Ather released a pothole detection feature recently, though we first talked about this feature back in 2017. This was a data-driven feature, so it needed a lot of scooter data on the road before starting to identify potholes.
But, there was another reason - priority.
As a startup, you have millions of things to do, and you will prioritize features/bug fixes which your (hopefully) customers need the most. This might mean that some features which are possible but not necessary get deprioritized until you have the bandwidth to get to them.
So though it is understandable that the startup does this, if you are a customer who is buying the product for that particular feature, you are out of luck.
Repeat with me: do not buy the product for promise of future updates, buy it for what it is today.
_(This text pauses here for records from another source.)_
theorem execExtest_keeps {W : Nat} {q0 : State} (s : State) (hk : Keeps W q0 s) (hW : Sub 0x800002 W) : Runs W q0
    (execExtest s) := by
  unfold execExtest
  with_reducible repeat' (first
    | assumption | exact sub_of (by assumption) (by decide) | apply runs_next | apply tapPins_keeps)

theorem execClamp_keeps {W : Nat} {q0 : State} (s : State) (hk : Keeps W q0 s) (hW : Sub 0x800002 W) : Runs W q0
    (execClamp s) := by
  unfold execClamp
  with_reducible repeat' (first
    | assumption | exact sub_of (by assumption) (by decide) | apply runs_next | apply tapPins_keeps)

theorem execHighz_keeps {W : Nat} {q0 : State} (s : State) (hk : Keeps W q0 s) (hW : Sub 0x800002 W) : Runs W q0
    (execHighz s) := by
  unfold execHighz
  with_reducible repeat' (first
    | assumption | exact sub_of (by assumption) (by decide) | apply runs_next | apply tapPins_keeps)

theorem execDzToken_keeps {W : Nat} {q0 : State} (t : Token) (s : State) (hk : Keeps W q0 s) (hW : Sub 0x400002 W) :
    Runs W q0 (execDzToken t s) := by
  unfold execDzToken
  with_reducible repeat' (first
    | assumption | exact sub_of (by assumption) (by decide) | apply runs_next | apply modAssayer_keeps
    | apply tapLoad_keeps)

theorem execDzMbx_keeps {W : Nat} {q0 : State} (off size v : Nat) (s : State) (hk : Keeps W q0 s) (hW : Sub 0x81003
    W) : Runs W q0 (execDzMbx off size v s) := by
  unfold execDzMbx
  with_reducible repeat' (first
    | assumption | exact sub_of (by assumption) (by decide) | apply runs_next | apply tapLoad_keeps
    | apply pageWrite_keeps | refine runs_ite _ _ _ ?_ ?_ | refine keeps_ite _ _ _ ?_ ?_)

theorem execDzDebug_keeps {W : Nat} {q0 : State} (s : State) (hk : Keeps W q0 s) (hW : Sub 0x2 W) : Runs W q0
    (execDzDebug s) := by
  unfold execDzDebug
  with_reducible repeat' (first
    | assumption | exact sub_of (by assumption) (by decide) | apply runs_next | apply tapLoad_keeps)

theorem execDzAssayer_keeps {W : Nat} {q0 : State} (s : State) (hk : Keeps W q0 s) (hW : Sub 0x2 W) : Runs W q0
    (execDzAssayer s) := by
  unfold execDzAssayer
  with_reducible repeat' (first
    | assumption | exact sub_of (by assumption) (by decide) | apply runs_next | apply tapLoad_keeps)

theorem execBypass_keeps {W : Nat} {q0 : State} (s : State) (hk : Keeps W q0 s) (hW : Sub 0x2 W) : Runs W q0
    (execBypass s) := by
  unfold execBypass
  with_reducible repeat' (first
    | assumption | exact sub_of (by assumption) (by decide) | apply runs_next | apply tapLoad_keeps)

theorem execInventoryList_keeps {W : Nat} {q0 : State} (mbx : Nat) (s : State) (hk : Keeps W q0 s) (hW : Sub 0x1001
    W) : Runs W q0 (execInventoryList mbx s) := by
  unfold execInventoryList
  with_reducible repeat' (first
    | assumption | exact sub_of (by assumption) (by decide) | apply runs_next | apply onCmd_keeps
    | apply inventoryList_keeps | intro _ _ _)

theorem execTimeGet_keeps {W : Nat} {q0 : State} (mbx : Nat) (s : State) (hk : Keeps W q0 s) (hW : Sub 0x1001 W) :
    Runs W q0 (execTimeGet mbx s) := by
  unfold execTimeGet
  with_reducible repeat' (first
    | assumption | exact sub_of (by assumption) (by decide) | apply runs_next | apply onCmd_keeps
    | apply timeGet_keeps | intro _ _ _)

theorem execTimeSet_keeps {W : Nat} {q0 : State} (mbx : Nat) (s : State) (hk : Keeps W q0 s) (hW : Sub 0x10001005 W)
    : Runs W q0 (execTimeSet mbx s) := by
  unfold execTimeSet
  with_reducible repeat' (first
    | assumption | exact sub_of (by assumption) (by decide) | apply runs_next | apply onCmd_keeps
    | apply timeSet_keeps | intro _ _ _)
For well intentioned startups: do your best to prioritize the features your customers are asking for.
Hardware Is Ready
Tesla-FSD-Beta-pedestrian-Blue-Ridge-Mountains
Tesla’s promise was that all the cars with the FSD hardware will have FSD. There have been multiple iterations of the FSD hardware - and there will continue to be as the problem and the solutions to the problem - hardware, algorithm evolves and throws up new requirements.
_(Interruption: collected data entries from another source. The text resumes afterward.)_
-- ==== Sys2Proof/Laws/State.lean ====
section
/-! SUPPORT. Laws/State.lean: what each update leaves of every field of State, so that no proof unfolds an update. -/
set_option Elab.async false
namespace Sys2Proof.Machine

@[simp] theorem wr_chip (f : Fld) (v : Nat) (s : State) : (wr f v s).chip = s.chip := rfl
@[simp] theorem wr_time (f : Fld) (v : Nat) (s : State) : (wr f v s).time = s.time := rfl
@[simp] theorem wr_harts (f : Fld) (v : Nat) (s : State) : (wr f v s).harts = s.harts := rfl
@[simp] theorem wr_cores (f : Fld) (v : Nat) (s : State) : (wr f v s).cores = s.cores := rfl
@[simp] theorem wr_pairs (f : Fld) (v : Nat) (s : State) : (wr f v s).pairs = s.pairs := rfl
@[simp] theorem wr_slots (f : Fld) (v : Nat) (s : State) : (wr f v s).slots = s.slots := rfl
@[simp] theorem wr_policy (f : Fld) (v : Nat) (s : State) : (wr f v s).policy = s.policy := rfl
@[simp] theorem wr_slices (f : Fld) (v : Nat) (s : State) : (wr f v s).slices = s.slices := rfl
@[simp] theorem wr_mesh (f : Fld) (v : Nat) (s : State) : (wr f v s).mesh = s.mesh := rfl
@[simp] theorem wr_mem (f : Fld) (v : Nat) (s : State) : (wr f v s).mem = s.mem := rfl
@[simp] theorem wr_tenants (f : Fld) (v : Nat) (s : State) : (wr f v s).tenants = s.tenants := rfl
@[simp] theorem wr_mbx (f : Fld) (v : Nat) (s : State) : (wr f v s).mbx = s.mbx := rfl
@[simp] theorem wr_ras (f : Fld) (v : Nat) (s : State) : (wr f v s).ras = s.ras := rfl
@[simp] theorem wr_outs (f : Fld) (v : Nat) (s : State) : (wr f v s).outs = s.outs := rfl
@[simp] theorem wr_nextXid (f : Fld) (v : Nat) (s : State) : (wr f v s).nextXid = s.nextXid := rfl
@[simp] theorem wr_fabric (f : Fld) (v : Nat) (s : State) : (wr f v s).fabric = s.fabric := rfl
@[simp] theorem wr_groups (f : Fld) (v : Nat) (s : State) : (wr f v s).groups = s.groups := rfl
@[simp] theorem wr_dma (f : Fld) (v : Nat) (s : State) : (wr f v s).dma = s.dma := rfl
@[simp] theorem wr_clerk (f : Fld) (v : Nat) (s : State) : (wr f v s).clerk = s.clerk := rfl
@[simp] theorem wr_cplx (f : Fld) (v : Nat) (s : State) : (wr f v s).cplx = s.cplx := rfl
@[simp] theorem wr_toss (f : Fld) (v : Nat) (s : State) : (wr f v s).toss = s.toss := rfl
@[simp] theorem wr_assayer (f : Fld) (v : Nat) (s : State) : (wr f v s).assayer = s.assayer := rfl
@[simp] theorem wr_boot (f : Fld) (v : Nat) (s : State) : (wr f v s).boot = s.boot := rfl
@[simp] theorem wr_tests (f : Fld) (v : Nat) (s : State) : (wr f v s).tests = s.tests := rfl
@[simp] theorem wr_armed (f : Fld) (v : Nat) (s : State) : (wr f v s).armed = s.armed := rfl
@[simp] theorem wr_power (f : Fld) (v : Nat) (s : State) : (wr f v s).power = s.power := rfl
@[simp] theorem wr_due (f : Fld) (v : Nat) (s : State) : (wr f v s).due = s.due := rfl
@[simp] theorem wr_journal (f : Fld) (v : Nat) (s : State) : (wr f v s).journal = s.journal := rfl
@[simp] theorem wr_freeCtr (f : Fld) (v : Nat) (s : State) : (wr f v s).freeCtr = s.freeCtr := rfl
@[simp] theorem wr_pending (f : Fld) (v : Nat) (s : State) : (wr f v s).pending = s.pending := rfl
theorem wr_regs (f : Fld) (v : Nat) (s : State) : (wr f v s).regs = tset 0 s.regs (fkey f) ((v % 2 ^ f.w) ^^^ f.rst) := rfl
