/-- The ok bit of a reference is none of the fields that a loss of it may write besides, and stands in the CLK_ block. -/
theorem refOk_apart (r : Nat) : fkey (refOk r) ≠ fkey clkStatusRefSel ∧ fkey (refOk r) ≠ fkey clkStatusHoldover ∧
    (refOk r).lo < 64 ∧ (refOk r).off < 0x100000000 := by
  rcases refOk_mem r with h | h <;> rw [h] <;> decide

theorem rd_recContained_refOk (r sl kind unit cause addr : Nat) (detail : List Nat) (s : State) :
    rd (recContained sl kind unit cause addr detail s) (refOk r) = rd s (refOk r) := by
  obtain ⟨-, -, hlo, hoff⟩ := refOk_apart r
  exact rd_recContained hlo hoff ..

/-- The state after a reference's ok bit has been cleared and the record placed. -/
def refDown (r : Nat) (s : State) : State := recContained (nextSlice s) 10 r 0x0A01 0 [] (wr (refOk r) 0 s)

theorem refclkLoss_of_loss {r gap ppm : Nat} {s : State} (hr : r < 2) (hloss : 200 ≤ gap ∨ 300 < ppm)
    (hok : rdB s (refOk r) = true) : refclkLoss r gap ppm s =
      if s.time.dormant ∨ s.time.wakeRefs then wr (refOk r) 0 s else refLost (nextSlice s) r (wr (refOk r) 0 s) :=
  if_pos ⟨hr, hloss, hok⟩

theorem rdB_wr_ne {f g : Fld} (h : fkey g ≠ fkey f) (v : Nat) (s : State) : rdB (wr f v s) g = rdB s g := by
  rw [rdB, rdB, rd_wr_ne f g v s h]

theorem refLost_eq {r : Nat} (hr : r < 2) (s : State) : refLost (nextSlice s) r (wr (refOk r) 0 s) =
    if rdB s (refOk (1 - r)) then wr clkStatusRefSel (1 - r) (refDown r s)
    else if rdB s clkStatusHoldover then refDown r s else enterHoldover (nextSlice s) (refDown r s) := by
  obtain ⟨-, hhold, -, -⟩ := refOk_apart r
  rw [refLost, rdB_wr_ne (refOk_ne hr), rdB_wr_ne hhold.symm]
  rfl

theorem refDown_recordedIn (r : Nat) (s : State) : recordedIn 2 10 r 0x0A01 s (refDown r s) := by
  have hne : fkey clkBeatBeat ≠ fkey (refOk r) := by rcases refOk_mem r with h | h <;> rw [h] <;> decide
  exact recContained_recordedIn _ _ _ _ _ _ rfl (beat_wr_ne hne 0 s)

/-- A field of the CLK_ block other than the ok bit reads after the record as before. -/
theorem rd_refDown {r : Nat} {f : Fld} (hf : fkey f ≠ fkey (refOk r)) (hlo : f.lo < 64) (hoff : f.off < 0x100000000)
    (s : State) : rd (refDown r s) f = rd s f := by
  rw [refDown, rd_recContained hlo hoff, rd_wr_ne _ _ _ _ hf]

theorem rd_refDown_refOk (r : Nat) (s : State) : rd (refDown r s) (refOk r) = 0 := by
  rw [refDown, rd_recContained_refOk, rd_wr_same, Nat.zero_mod]

theorem rd_enterHoldover {f : Fld} (hf : fkey f ≠ fkey clkStatusHoldover) (hlo : f.lo < 64) (hoff : f.off < 0x100000000)
    (sl : Nat) (s : State) : rd (enterHoldover sl s) f = rd s f := by
  rw [enterHoldover, rd_recContained hlo hoff, rd_wr_ne _ _ _ _ hf]
  rfl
When you are dealing with a new wave of technologies, it is hard to predict - and as humans we tend to be overly optimistic about it.
MagicLeap needed breakthroughs in the lenses, processing, batteries, image processing and AI to make their glasses work.
There are a lot of variables when you try to pull off a project of this ambition - you are betting on the hardware, the software, the configuration of the sensors, the regulation, the compute, the cost - all working well to deliver your promise. So if the stars don’t align, you are NGMI.
If you showing a novel product to the world, especially in the intersection of hardware and software, you will not know what you can deliver until you test the whole stack.
Even Apple, who is usually really good at delivering on promises, announced Apple Intelligence on its iPhone 15+ hardware, but has not delivered it as of 2025.
Same is the issue with NEO 1X - the core algorithms needed to make the robots autonomous today are not a solved problem. There have been interesting developments in VLA Models and World Models but they are nowhere close to full autonomy. Though the company says the Robot has all hardware needed for the future models work, it is not a sureity. It might need an upgrade in the camera resolution or processing power to use the models when they are ready.
Promising that this particular hardware is ready for deploying an algorithm and enabling features you have not tested yet is naive at best, and is most likely intentionally misleading. With NEO, I am tending towards the intentional misleading part.
Final Thoughts
Summarizing my thoughts on this topic from two perspectives. First as a early stage startup, and second as a consumer.
Your startup needs to make noise and garner interest both for early customer traction and for investor interest. So go ahead and paint a vision of future where your product rocks the customer’s world. Once you start asking for money for the product, things change. Take pre-orders when you are confident of hitting the market in the short term, and have actual confidence of going into production. Deliver the core features which define your product. It is ok to promise cool updates in the future, as long as they are not the core features and there is minimal technical challenge in implementing them. This ensures that you are able to actually able to deliver what you promised. Lastly, listen to your customers, and build things people want.
As a customer, buy the product only if it gives you what you want on day one. If you trust the company, go ahead and purchase it for the future features, but keep in mind that it might not happen for various reasons.
However, that does not mean you let companies off the hook for actually not delivering on promises. Email them, post it on their community and social media - show them you care for it. Might actually change their development priorities.